TASK TO CARRY OUT:
Look through the data below for the line with "nothing changes. -/" and the line with "some (([1, 2], 0xFFE), 3) := by decide", then output those two and all lines in between, exactly as written.
++++ GIVEN DATA
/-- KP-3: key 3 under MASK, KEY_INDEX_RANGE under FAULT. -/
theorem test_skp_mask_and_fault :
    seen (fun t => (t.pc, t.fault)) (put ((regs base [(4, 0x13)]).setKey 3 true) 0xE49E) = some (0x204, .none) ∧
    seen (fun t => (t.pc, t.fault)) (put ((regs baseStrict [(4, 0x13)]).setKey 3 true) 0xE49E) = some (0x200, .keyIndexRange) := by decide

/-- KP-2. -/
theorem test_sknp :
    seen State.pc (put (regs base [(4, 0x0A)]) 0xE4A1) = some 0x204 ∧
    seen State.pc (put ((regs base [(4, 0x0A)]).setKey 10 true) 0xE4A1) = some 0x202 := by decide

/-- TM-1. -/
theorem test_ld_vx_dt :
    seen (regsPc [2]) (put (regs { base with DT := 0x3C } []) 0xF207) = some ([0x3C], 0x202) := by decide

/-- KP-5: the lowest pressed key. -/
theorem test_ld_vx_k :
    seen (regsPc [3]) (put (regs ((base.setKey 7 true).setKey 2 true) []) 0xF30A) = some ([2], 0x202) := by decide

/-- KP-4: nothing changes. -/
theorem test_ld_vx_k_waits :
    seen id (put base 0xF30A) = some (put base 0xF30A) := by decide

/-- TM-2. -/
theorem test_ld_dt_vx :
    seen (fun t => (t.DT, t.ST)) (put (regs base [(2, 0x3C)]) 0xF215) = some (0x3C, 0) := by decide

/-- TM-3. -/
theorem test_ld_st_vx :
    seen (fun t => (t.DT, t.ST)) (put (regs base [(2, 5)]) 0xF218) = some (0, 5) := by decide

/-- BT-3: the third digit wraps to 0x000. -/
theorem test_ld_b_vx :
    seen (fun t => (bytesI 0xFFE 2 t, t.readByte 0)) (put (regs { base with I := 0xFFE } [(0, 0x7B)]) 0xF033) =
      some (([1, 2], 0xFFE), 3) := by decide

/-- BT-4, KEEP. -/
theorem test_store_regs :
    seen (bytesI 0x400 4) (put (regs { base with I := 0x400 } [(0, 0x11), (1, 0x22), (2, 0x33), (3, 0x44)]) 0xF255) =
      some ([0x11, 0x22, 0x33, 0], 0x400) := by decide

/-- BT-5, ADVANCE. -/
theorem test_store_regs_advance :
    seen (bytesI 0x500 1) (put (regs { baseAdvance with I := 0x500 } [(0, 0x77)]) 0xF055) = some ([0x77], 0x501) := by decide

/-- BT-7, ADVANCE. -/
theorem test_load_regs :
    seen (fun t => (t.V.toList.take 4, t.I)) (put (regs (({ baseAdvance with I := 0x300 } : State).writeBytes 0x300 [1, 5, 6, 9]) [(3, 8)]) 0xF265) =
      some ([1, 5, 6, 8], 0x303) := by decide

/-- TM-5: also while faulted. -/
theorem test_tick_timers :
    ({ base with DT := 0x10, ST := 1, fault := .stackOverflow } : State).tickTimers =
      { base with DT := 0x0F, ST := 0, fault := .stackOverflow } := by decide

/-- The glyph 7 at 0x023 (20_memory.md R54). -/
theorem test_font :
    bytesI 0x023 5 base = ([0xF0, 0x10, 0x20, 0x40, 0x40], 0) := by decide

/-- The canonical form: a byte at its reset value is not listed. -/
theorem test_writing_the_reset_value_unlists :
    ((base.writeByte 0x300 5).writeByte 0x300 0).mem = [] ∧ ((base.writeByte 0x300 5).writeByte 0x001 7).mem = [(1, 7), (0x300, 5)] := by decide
++++++++
EXERCISE OUTPUT:
/-- KP-4: nothing changes. -/
theorem test_ld_vx_k_waits :
    seen id (put base 0xF30A) = some (put base 0xF30A) := by decide

/-- TM-2. -/
theorem test_ld_dt_vx :
    seen (fun t => (t.DT, t.ST)) (put (regs base [(2, 0x3C)]) 0xF215) = some (0x3C, 0) := by decide

/-- TM-3. -/
theorem test_ld_st_vx :
    seen (fun t => (t.DT, t.ST)) (put (regs base [(2, 5)]) 0xF218) = some (0, 5) := by decide

/-- BT-3: the third digit wraps to 0x000. -/
theorem test_ld_b_vx :
    seen (fun t => (bytesI 0xFFE 2 t, t.readByte 0)) (put (regs { base with I := 0xFFE } [(0, 0x7B)]) 0xF033) =
      some (([1, 2], 0xFFE), 3) := by decide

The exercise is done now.